Идея родины - утраченной и возвращенной
- не является открытием позднего соцреализма, она входит в репертуар базовых сюжетов европейской культуры, сочетая в себе мотив странствия, с одной стороны, и мотив утраченного / возвращенного Рая, с другой. Трудно при анализе этого нарратива не углубиться в исследование некоторых „бродячих" сюжетов. В этой теме отразились не только литературные коллизии, но и целый ряд изначальных культурных мифов.
56
Одиссей, блудный сын Итаки
В истории европейского сознания коллизия малой родины - буквально одной из „метафор, которыми мы живем"5 - возникает в с самом первом документе этого сознания, гомеровской „Одиссее".

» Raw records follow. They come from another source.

-- ==== Sys2Proof/Machine/State.lean ====
section
/-! DEFINITION. The state of the TZ-880: every register, buffer, queue, table and mode that the spec gives it, as plain
data with its reset value, the queue of commands that wait, the reasons a step can stop, and the state after reset. -/

namespace Sys2Proof.Machine

/-! ## The running configuration (R119, R586, Table 5.25) -/

/-- One switch port's settings: PORT_CONFIG, R306. -/
structure PortCfg where
  learning : Bool := true
  filtering : Bool := false
  untagged : Bool := true
  pvid : Nat := 1
  cls : Nat := 0
  limit : Nat := 0
  deriving DecidableEq, Repr, Inhabited

/-- One galley's settings: GALLEY_CONFIG, R322 (scheduler 0 strict, 1 weighted). -/
structure GalleyCfg where
  sched : Nat := 0
  weight : Nat := 1
  gated : Bool := false
  limit : Nat := 0
  deriving DecidableEq, Repr, Inhabited

/-- One filter rule: FILTER_SET, R351: the MAC mask and the 24-byte body. -/
structure FilterCfg where
  macMask : Nat := 0
  body : List Byte := zeros 24
  deriving DecidableEq, Repr, Inhabited

/-- One VLAN: VLAN_SET, R306. -/
structure VlanCfg where
  vid : Nat := 1
  members : Nat := 0xFF
  untagged : Nat := 0xFF
  deriving DecidableEq, Repr, Inhabited

/-- A static address-table entry of the configuration: FDB_ADD, R310. -/
structure StaticFdb where
  mac : Nat := 0
  vid : Nat := 0
  mask : Nat := 0
  deriving DecidableEq, Repr, Inhabited

/-- MAC_CONFIG, Table 5.11. -/
structure MacCfg where
  mode : Nat := 0
  speed : Nat := 0
  maxFrame : Nat := 2048
  station : Nat := 0
  flags : Nat := 0
  deriving DecidableEq, Repr, Inhabited

/-- One message object's settings: MB_OBJECT_CONFIG, Table 5.13. -/
structure MbObjCfg where
  use : Nat := 0
  prio : Nat := 0
  ext : Bool := false
  ident : Nat := 0
  mask : Nat := 0
  deriving DecidableEq, Repr, Inhabited

/-- MB_CONFIG, MB_RING_CONFIG and MB_WAKE_CONFIG, Table 5.13; objects hold MB_OBJECT_CONFIG. -/
structure MbCfg where
  nbrp : Nat := 0
  ntseg1 : Nat := 0
  ntseg2 : Nat := 0
  nsjw : Nat := 0
  dbrp : Nat := 0
  dtseg1 : Nat := 0
  dtseg2 : Nat := 0
  dsjw : Nat := 0
  flags : Nat := 0
  entries : Nat := 64
  wakeMode : Nat := 0
  wakeFlags : Nat := 0
  wakeId : Nat := 0
  wakeIdMask : Nat := 0
  wakeDlc : Nat := 0
  wakeData : List Byte := zeros 8
  wakeDataMask : List Byte := zeros 8
  objs : List MbObjCfg := List.replicate 128 {}
  deriving DecidableEq, Repr, Inhabited

/-- SL_CONFIG, Table 5.14. -/
structure SlCfg where
  rate : Nat := 0
  dataBits : Nat := 0
  parity : Nat := 0
  stop : Nat := 0
  lead : Nat := 0
  lag : Nat := 0
  deriving DecidableEq, Repr, Inhabited

/-- One logical engine's section: ENGINE_CONFIG, SPARE_ARM, PERSONALITY_PARAM, Table 5.9. `bound` says that
ENGINE_CONFIG has named a slot. -/
structure LeCfg where
  bound : Bool := false
  slot : Nat := 0
  pref : Nat := 0
  div : Nat := 0
  spare : Option Nat := none
  params : Mem := []
  deriving DecidableEq, Repr, Inhabited

/-- FORME_RING_CONFIG, Table 5.16. -/
structure FrCfg where
  role : Nat := 0
  rank : Nat := 0
  etherType : Nat := 0x88B6
  cycle : Nat := 0
  claim : Nat := 0
  deriving DecidableEq, Repr, Inhabited

/-- PULSE_CONFIG of one pulse output, Table 5.15. -/
structure PulseCfg where
  flags : Nat := 0
  period : Nat := 0
  width : Nat := 0
  phase : Nat := 0
  deriving DecidableEq, Repr, Inhabited

/-- CAPTURE_CONFIG of one event input, Table 5.15. -/
structure CapCfg where
  edge : Nat := 0
  ring : Nat := 0
  deriving DecidableEq, Repr, Inhabited

/-- TIME_CONFIG, Table 5.15; starts with profile 0x00 and clock type 0x01 (R121). -/
structure TimeCfg where
  profile : Nat := 0
  clockType : Nat := 1
  portMask : Nat := 0
  domain : Nat := 0
  prio1 : Nat := 0
  prio2 : Nat := 0
  slewWindow : Nat := 1000
  slewLimit : Nat := 100
  pulse : List PulseCfg := List.replicate 2 {}
  capture : List CapCfg := List.replicate 4 {}
  deriving DecidableEq, Repr, Inhabited

/-- MIRROR_CONFIG, Table 5.12. -/
structure MirrorCfg where
  ingress : Nat := 0
  egress : Nat := 0
  dest : Nat := 0
  cls : Nat := 0
  deriving DecidableEq, Repr, Inhabited

/-- PROOF_CONFIG, Table 5.12. -/
structure ProofCfg where
  n : Nat := 0
  trunc : Nat := 0
  dir : Nat := 0
  ring : Nat := 0
  deriving DecidableEq, Repr, Inhabited

/-- RING_CONFIG, Table 5.20 (direction 1 part to host, 2 host to part). -/
structure RingCfg where
  entries : Nat := 0
  dir : Nat := 0
  attn : Nat := 0
  base : Nat := 0
  thr : Nat := 0
  deriving DecidableEq, Repr, Inhabited

/-- The device settings of key 0x0002 (Table 7.10): Table 5.4, the host address, power policy, wake configuration and
attention sources. `drain` and `start` hold classes 1 to 9 and `lease` kinds 0x01 to 0x0A, in order. -/
structure DevCfg where
  hangUs : Nat := 64
  linkHoldMs : Nat := 10
  evRetryMs : Nat := 100
  scrubH : Nat := 24
  typMinUs : Nat := 250
  drain : List Nat := List.replicate 9 100
  start : List Nat := List.replicate 9 100
  lease : List Nat := [50000, 10000, 200000, 2, 10000, 100000, 10000, 1000000, 1000000, 10000]
  hostAddr : Option (Nat × Nat) := none
  policy : Nat := 1
  guardUs : Nat := 0
  wakeEnable : Nat := 0
  wakeEdge : Nat := 0
  wakeLow : Nat := 0
  attn : List Nat := [1, 0]
  deriving DecidableEq, Repr, Inhabited

/-- The running configuration: the content of sections 0x0002 to 0x005F (R119). `present` lists the section keys that hold
something configured (R186). -/
structure RunCfg where
  present : List Nat := []
  dev : DevCfg := {}
  ports : List PortCfg := List.replicate 8 {}
  vlans : List VlanCfg := [{}]
  fdb : List StaticFdb := []
  galleys : List GalleyCfg := List.replicate 64 {}
  filters : List FilterCfg := List.replicate 48 {}
  retired : Nat := 0
  portMap : List Nat := [0, 1, 2, 3, 4, 5]
  macs : List MacCfg := List.replicate 6 {}
  mbs : List MbCfg := List.replicate 4 {}
  sls : List SlCfg := List.replicate 4 {}
  les : List LeCfg := List.replicate 12 {}
  frs : List FrCfg := List.replicate 2 {}
  time : TimeCfg := {}
  mirrors : List MirrorCfg := List.replicate 4 {}
  proofs : List ProofCfg := List.replicate 8 {}
  rings : List RingCfg := List.replicate 32 {}
  deriving DecidableEq, Repr, Inhabited
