-- ==== Sys2Proof/Machine/Typecase.lean ====
section
/-! DEFINITION. The Typecase (08): reads and status words, the queue of work and its operations, suspend and resume, the image store, the
directory, endurance and retirement. -/

namespace Sys2Proof.Machine

def Dev.setTyp (d : Dev) (f : Typ → Typ) : Dev := { d with typ := f d.typ }
def Dev.bank (d : Dev) (b : Nat) : TypBank := d.typ.banks.getD b {}
def Dev.setBank (d : Dev) (b : Nat) (f : TypBank → TypBank) : Dev :=
  d.setTyp (fun t => { t with banks := upd t.banks b f })

/-! ## Geometry (R194, R197) -/

/-- The physical sector of a logical one; a sector number of 1,024 or more names physical sector `s − 1,024` itself. -/
def TypBank.phys (k : TypBank) (s : Nat) : Nat := if 1024 ≤ s then s - 1024 else k.map.getD s 0

/-- A byte of a bank by logical sector and offset (an erased byte reads 0xFF, R196). -/
def TypBank.byte (k : TypBank) (s o : Nat) : Byte := Mem.get 0xFF#8 k.flash (k.phys s * 4096 + o)

/-- `n` bytes of a bank from byte `o` of logical sector `s` on, over sectors in logical order. -/
def TypBank.bytes (k : TypBank) (s o : Nat) : Nat → List Byte
  | 0 => []
  | n + 1 => k.byte (s + o / 4096) (o % 4096) :: k.bytes s (o + 1) n

/-- A sector reads erased. -/
def TypBank.isBlank (k : TypBank) (s : Nat) : Bool :=
  let p := k.phys s
  !(k.flash.any (fun c => decide (p * 4096 ≤ c.1) && decide (c.1 < p * 4096 + 4096))) &&
  !(k.bad.any (fun w => w / 256 == p))

/-- The sector holds a word that cannot be corrected. -/
def TypBank.sectorBad (k : TypBank) (s : Nat) : Bool := k.bad.any (fun w => w / 256 == k.phys s)

def homeBank (slot : Nat) : Nat := slot % 2
def mirrorBank (slot : Nat) : Nat := 1 - slot % 2
def sectorsOf (len : Nat) : Nat := (len + 4095) / 4096

/-- The first sector of a slot's extent in a bank. -/
def DirSlot.first (e : DirSlot) (b : Nat) : Nat := if b == 0 then e.first0 else e.first1
def DirSlot.withFirst (e : DirSlot) (b f : Nat) : DirSlot := if b == 0 then { e with first0 := f } else { e with first1 := f }

/-! ## Reading (R198 to R200, R222) -/

/-- A status word (Table 8.5). -/
def statusWord (kind bank susp sector wait : Nat) : Word :=
  BitVec.ofNat 32 (0xF0000000 + kind * 0x1000000 + bank * 0x800000 + susp * 0x400000 + sector * 0x1000 + wait)

/-- What an engine's read of a bank meets: data, or the KIND of a status word. -/
def Dev.typKind (d : Dev) (b s o : Nat) : Option Nat :=
  let k := d.bank b
  if 992 ≤ s then some 6
  else if k.dead.contains s then some 5
  else match k.op with
    | some op =>
      if op.suspended.isSome then
        (if op.sector == s then some 3 else if k.bad.contains (k.phys s * 256 + o / 16) then some 4 else none)
      else some (if op.erase then 2 else 1)
    | none => if k.bad.contains (k.phys s * 256 + o / 16) then some 4 else none

/-- A read of `n` bytes at engine address 0x2000_0000 + `a` (R194, R198): whether it is data, and the value. WAIT is an
upper bound that the spec leaves open, so a free value. An uncorrectable word is F6 and is counted (R196). -/
def Dev.typRead (d : Dev) (a n : Nat) : Bool × Word × Dev :=
  let b := a / 0x400000
  let s := a % 0x400000 / 4096
  let o := a % 4096
  match d.typKind b s o with
  | none => (true, BitVec.ofNat 32 (leVal ((d.bank b).bytes s o n)), d)
  | some kind =>
    let susp := match (d.bank b).op with
      | some op => b2n op.suspended.isSome
      | none => 0
    if kind ≤ 3 then
      let sec := match (d.bank b).op with
        | some op => op.sector
        | none => s
      let (w, d) := d.draw
      (false, statusWord kind b susp (sec % 1024) (w % 4096), d)
    else
      let d := if kind == 4 then
          ({ d with svc := { d.svc with uncorrectable := wrap32 (d.svc.uncorrectable + 1) } } : Dev).episode
            (fun d => d.logFault 6 0x06 0x01 0x03 0 (b * 0x400 + s))
        else d
      (false, statusWord kind b susp (s % 1024) 0, d)

/-! ## The directory (R209, Table 8.6) -/

def DirSlot.bytes (e : DirSlot) : List Byte :=
  leb 1 e.st ++ leb 1 e.keySlot ++ leb 2 e.catalogue ++ leb 4 e.version ++ leb 4 e.length ++ leb 2 e.first0 ++
    leb 2 e.first1 ++ e.sha.take 32 ++ zeros (32 - (e.sha.take 32).length)

def DirSet.bytes (e : DirSet) : List Byte :=
  leb 1 e.st ++ [0#8] ++ leb 2 e.mask ++ leb 4 e.sgen ++ (e.crcs.map (leb 4)).flatten

def Typ.apply (t : Typ) : DirChange → Typ
  | .slot i e => { t with slots := upd t.slots i (fun _ => e) }
  | .patch a e => { t with patches := upd t.patches a (fun _ => e) }
  | .set i e => { t with sets := upd t.sets i (fun _ => e) }
  | .none => t

/-- The 4,096 bytes of a directory of generation `g`. -/
def Typ.dirBytes (t : Typ) (g : Nat) : List Byte :=
  let body := zeros 48 ++ (t.patches.map (fun e => e.bytes ++ zeros 16)).flatten ++
    (t.slots.map DirSlot.bytes).flatten ++ (t.sets.map DirSet.bytes).flatten ++ zeros 768
  [0x54#8, 0x5A#8, 0x44#8, 0x52#8, 1#8] ++ zeros 3 ++ leb 4 g ++ leb 4 (crc32c body).toNat ++ body

/-- Pages of 256 bytes to program from page 0 of a sector on. -/
def pageSteps (b s : Nat) : Nat → Nat → List Byte → List TypStep
  | 0, _, _ => []
  | n + 1, p, bs =>
    if bs.isEmpty then []
    else .prog b (s + p / 16) (p % 16) (bs.take 256 ++ List.replicate (256 - (bs.take 256).length) 0xFF#8) ::
      pageSteps b s n (p + 1) (bs.drop 256)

Странствие Одиссея в поисках утраченной родины - это самый ранний пример борьбы человека за свою самость. Хоркхаймер и Адорно6 пишут о том, как утраченная и возлюбленная родина становится тем мотивом, который заставляет Одиссея покорять себе силой или хитростью враждебные ему силы мифа, силы дикой природы, в конечном счете собственные страхи ради возвращения на родную Итаку. Итака, родина, по которой проливает слезы пленный Одиссей и которая неудержимо влечет его, несмотря на противодействие враждебной стихии, оказывается проектом. Человек эпохи Современности, ностальгически ищущий свою идентичность7 - это Одиссей, плененный и плачущий на скале по своей недосягаемой Итаке.
Аналогия с „Одиссеей" подсказывает нам, почему проект Итаки - если Итака действительно служит прототипом малой родины - неизбежно оказывается утопией. Счастливое возвращение к корням - это иллюзия, неосуществимое желание, которое реализуется только в утопической программе советской литературы. Именно в виде проекта-невозможности, открытого и незавершенного предприятия он описан в „Одиссее" - общем для всех одиссеев всех времен „источнике цитирования".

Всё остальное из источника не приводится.